Source: Mock exam engine for 1.4 Exam by Khalid A. Mughal and Rolf W. Rasmussen

Given the following class, which are correct implementations of the hashCode() method?

class ValuePair { public int a, b; public boolean equals(Object other) { try { ValuePair o = (ValuePair) other; return (a == o.a && b == o.b) || (a == o.b && b == o.a); } catch (ClassCastException cce) { return false; } } public int hashCode() { // Provide implementation here. } }

The hashCode() method must be implemented in a certain way, which depends on how equals() is implemented in the same class: if equals() returns true, then the hashCode of the objects that are compared must be the same.

See the API documentation of Object.hashCode() for more information.

And this website also explains it: Equals and Hash Code in Java [ September 16, 2008: Message edited by: Jesper Young ]

The Rule is that if the 2 objects are equal then the hashcode must be the same for both objects. (The reverse is not true. Just because two objects have the same hash code they do not have to be equal.)

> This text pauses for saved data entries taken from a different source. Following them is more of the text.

-- ==== Sys2Proof/Machine/Move.lean ====
section
/-! DEFINITION. Comparisons, predicate logic, selection and moves (R128 to R135). -/
namespace Sys2Proof.Machine
open Sys2Proof

/-- A comparison: registers of a source, the width of an immediate, and the relation. -/
structure Cmp where
  n : Nat
  w : Nat
  holds : Nat → Nat → Bool

/-- A comparison in a wave: predicate p[d] of each active item (R128). -/
def cmpWave (c : Cmp) (e : Env) : Effect :=
  let i := wordInfo e.x e.word
  let a := e.src i .a c.n c.w
  let b := e.src i .b c.n c.w
  e.ok (e.w.setPred e.word.d7 e.act (maskOf (fun l => c.holds (a.at e.ix l) (b.at e.ix l))))

/-- Write a predicate of a sub-span if its runs are at most four, else the instruction is materialising (R273). -/
def SpanEnv.putRuns (e : SpanEnv) (p : Nat) (r : Runs) : SpanRes :=
  if decide (4 < r.length) && r != e.sub.ids then .mat else .ok e.s e.k [e.step (e.sub.setPred p r)]

/-- A comparison in a span: the exact set of items for which it holds (R273). -/
def cmpSpan (c : Cmp) (e : SpanEnv) : SpanRes :=
  let i := wordInfo e.x e.word
  if readsWave i e.x e.word e.t.isSome || !e.arraysOk || !windowOk i e.x e.word e.view then .mat
  else
    let a := e.src i .a c.n c.w
    let b := e.src i .b c.n c.w
    let test (j : Nat) : Bool := c.holds (a.at e.ix j) (b.at e.ix j)
    e.putRuns e.word.d7 (if a.isUni && b.isUni then (if test 0 then e.sub.ids else []) else e.sub.ids.where_ test)

/-- ICMP's comparison under the type of its EX (R128). -/
def icmpOf (q : ICond) (x : Option Ex) : Cmp := ⟨tyRegs (exTy x), tyWidth (exTy x), icmpHolds q (exTy x)⟩

/-- FCMP's comparison under the type of its EX (R129). -/
def fcmpOf (q : FCond) (x : Option Ex) : Cmp := ⟨1, 32, fcmpHolds q ((fmtOfTy (exTy x)).getD fp32)⟩

/-- ICMP (R128). -/
def execIcmp (x : Option Ex) (q : ICond) (d a b : R7) (st : State) : Host.Outcome State Fault Refusal :=
  settle (issue (cmpWave (icmpOf q x)) (cmpSpan (icmpOf q x)) x (wordOf (.icmp x q d a b)) st)

/-- FCMP (R129). -/
def execFcmp (x : Option Ex) (q : FCond) (d a b : R7) (st : State) : Host.Outcome State Fault Refusal :=
  settle (issue (cmpWave (fcmpOf q x)) (cmpSpan (fcmpOf q x)) x (wordOf (.fcmp x q d a b)) st)

/-- PSET in a wave (R130). -/
def psetWave (q : POp) (e : Env) : Effect :=
  e.ok (e.w.setPred e.word.d7 e.act (psetMask q (e.w.pred e.word.a7) (e.w.pred e.word.b7)))

/-- PSET's operation on runs (R130, R273). -/
def psetRuns (q : POp) (ids a b : Runs) : Runs :=
  match q with
  | .and => a.inter b
  | .or => a.union b
  | .xor => (a.diff b).union (b.diff a)
  | .andn => a.diff b
  | .not => ids.diff a

/-- PSET in a span. -/
def psetSpan (q : POp) (e : SpanEnv) : SpanRes :=
  e.putRuns e.word.d7 (psetRuns q e.sub.ids (e.sub.pred e.word.a7) (e.sub.pred e.word.b7))

/-- PSET (R130). -/
def execPset (x : Option Ex) (q : POp) (d a b : R7) (st : State) : Host.Outcome State Fault Refusal :=
  settle (issue (psetWave q) (psetSpan q) x (wordOf (.pset x q d a b)) st)

/-- The predicates of a lane as PMOV reads them (R131). -/
def Wave.predByte (w : Wave) (l : Nat) : Nat :=
  [0, 1, 2, 3, 4, 5, 6, 7].foldl (fun n p => n + (if (w.pred p).getLsbD l then 2 ^ p else 0)) 0

/-- PMOV fn 0 in a wave (R131). -/
def pmovGetWave (e : Env) : Effect :=
  e.ok (e.put (wordInfo e.x e.word) 1 (.per (lanes.map e.w.predByte)) e.act)

/-- PMOV_GET (R131): predicates into a vector register. -/
def execPmovGet (x : Option Ex) (d : R7) (st : State) : Host.Outcome State Fault Refusal :=
  settle (issue pmovGetWave waveOnly x (wordOf (.pmovGet x d)) st)

/-- PMOV fn 1 in a wave (R131): p[j](i) := a(i)[j] for j from 1 to 7. -/
def pmovSetWave (e : Env) : Effect :=
  let a := e.src (wordInfo e.x e.word) .a 1 32
  e.ok ([1, 2, 3, 4, 5, 6, 7].foldl (fun w p => w.setPred p e.act (maskOf (fun l => bitAt (a.at e.ix l) p))) e.w)

/-- PMOV_SET (R131): predicates from a register. -/
def execPmovSet (x : Option Ex) (a : R7) (st : State) : Host.Outcome State Fault Refusal :=
  settle (issue pmovSetWave waveOnly x (wordOf (.pmovSet x a)) st)

/-- SEL (R132): a where p[fn[2:0]], negated under fn bit 3, is true, else b. -/
def execSel (x : Option Ex) (n : Bool) (p : BitVec 3) (d a b : R7) (st : State) : Host.Outcome State Fault Refusal :=
  settle (runAlu { n := 1, w := 32, srcs := [(.a, 1), (.b, 1)], pred := some (p.toNat, n),
                   f := fun v => if arg v 0 == 1 then arg v 1 else arg v 2 }
    x (wordOf (.sel x n p d a b)) st)

/-- The form of a source register of a MOV: its own form for a vector or index register (R20, R133). -/
def View.formOf (w : View) (ix : Sel → Nat → Nat) (c : Nat) : Out :=
  if isV c || isX c then .copy (w.reg c).form
  else match w.src ix 1 c with
    | .uni v => .uni v
    | .aff b s sel _ => .aff b s sel 32
    | .per vs => .per vs

/-- Whether a copied form is U. -/
def Out.isU : Out → Bool
  | .uni _ => true
  | .copy (.u _) => true
  | _ => false

/-- MOV in a wave: the source with its form; a register array whose index is not uniform gives M (R20, R133). -/
def movWave (e : Env) : Effect :=
  let i := wordInfo e.x e.word
  let o : Out :=
    if exXo e.x == 2 then
      match (e.w.view.reg (arrayIdx e.x)).form with
      | .u _ => e.w.view.formOf e.ix ((arrayLanes i e.w e.x e.word e.act e.ix).2.getD ((maskLanes e.act).headD 0) 0)
      | _ => .per (lanes.map ((e.src i .a 1 32).at e.ix))
    else e.w.view.formOf e.ix e.word.a7
  if isK e.word.d7 && !o.isU then badValue 2 else e.ok (e.put i 1 o e.act)

/-- MOV in a span. -/
def movSpan (e : SpanEnv) : SpanRes :=
  let i := wordInfo e.x e.word
  if readsWave i e.x e.word e.t.isSome || !e.arraysOk || !windowOk i e.x e.word e.view then .mat
  else
    let o := e.view.formOf e.ix ((e.code i .a).getD 116)
    if isK e.word.d7 && !o.isU then .mat
    else
      let r := e.put 1 o
      .ok e.s r.1 [e.step r.2]

/-- MOV (R133). -/
def execMov (x : Option Ex) (d a : R7) (st : State) : Host.Outcome State Fault Refusal :=
  settle (issue movWave movSpan x (wordOf (.mov x d a)) st)

/-- The marks of one lane of a register, as a trap of every acting item that reads it (R340, R373). -/
def laneMark (w : Wave) (c l : Nat) : Option (Nat × Nat) :=
  let m := w.view.marks 1 c
  if m.2.getLsbD l then some (7, 1) else if m.1.getLsbD l then some (0x0B, 0) else none

/-- MOVK in a wave: the value of lane imm7 of a, through its form, as U (R134). -/
def movkWave (e : Env) : Effect :=
  let l := (immOf e.x e.word.b7).toNat
  match laneMark e.w e.word.a7 l with
  | some (c, d) => whole c d
  | none => e.ok (e.put (wordInfo e.x e.word) 1 (.uni ((e.w.view.reg e.word.a7).form.at e.ix l)) e.act)

/-- MOVK (R134). -/
def execMovk (x : Option Ex) (d a i : R7) (st : State) : Host.Outcome State Fault Refusal :=
  settle (issue movkWave waveOnly x (wordOf (.movk x d a i)) st)

/-- LDI (R135): the sign-extended immediate, as U. -/
def execLdi (x : Option Ex) (d i : R7) (st : State) : Host.Outcome State Fault Refusal :=
  settle (runAlu { n := 1, w := 32, srcs := [], f := fun _ => ofInt 32 (immOf x i.toNat) } x (wordOf (.ldi x d i)) st)

/-- LDI_HI (R135): (d & 0x007FFFFF) | (imm << 23). -/
def execLdiHi (x : Option Ex) (d i : R7) (st : State) : Host.Outcome State Fault Refusal :=
  settle (runAlu { n := 1, w := 32, srcs := [(.d, 1)], f := fun v => arg v 0 % 2 ^ 23 + (immOf x i.toNat).toNat % 512 * 2 ^ 23 }
    x (wordOf (.ldiHi x d i)) st)

end Sys2Proof.Machine
end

I like to make up specific values to try for these:

Equality scenario 1:

Object A +++++++++ + a = 5 + + b = 6 + +++++++++

Object B +++++++++ + a = 5 + + b = 6 + +++++++++

Equality scenario 2:

Object A +++++++++ + a = 3 + + b = 2 + +++++++++

Object B +++++++++ + a = 2 + + b = 3 + +++++++++

Now the question is which expression guarantees that you'll get an identical hash code under both scenarios.

return 0

This ALWAYS give the same hashCode including when you have equal objects, so this must be correct.

return a

Scenario 2 shows a situation where the a's are different and the objects are deemed equal, so "return a" fails.

return a+b

Under both equality scenarios the sum of a and b are the same, so this choice is correct.

return a-b

The sign of the result will be different under equality scenario 2. This option fails. (return Math.abs(a-b) would work)

return a^b

XOR is a bitwise "difference detector". It flips bits on when bits in corresponding slots in 2 numbers are different. (e.g. one is a 1 and the other is a 0). Under scenario 1 a^b will clearly return the same value for both objects. Under scenario 2 the order of the arguments is reversed, but since XOR is commutative it doesn't matter; a^b is the same as b^a. This choice is correct.

return a<<16|b

This one makes me glad that bitwise shift operators are off the exam. I'm sure that there must be a better way to proceed, but I set out to find a situation where the objects could be the same and different hashcodes could still be produced. Scenario 1 is trivial (tautology). Scenario 2 is interesting. I assumed that a was all 1's and b was a pattern of repeating 1's and 0's. When you left shift you zero fill so this gave me

11111111111111110000000000000000 or 10101010101010101010101010101010 -------------------------------- 11111111111111111010101010101010

and

10101010101010100000000000000000 11111111111111111111111111111111 or -------------------------------- 11111111111111111111111111111111

Since different hashcodes can be produced even when the objects evaluate as equal, this option fails.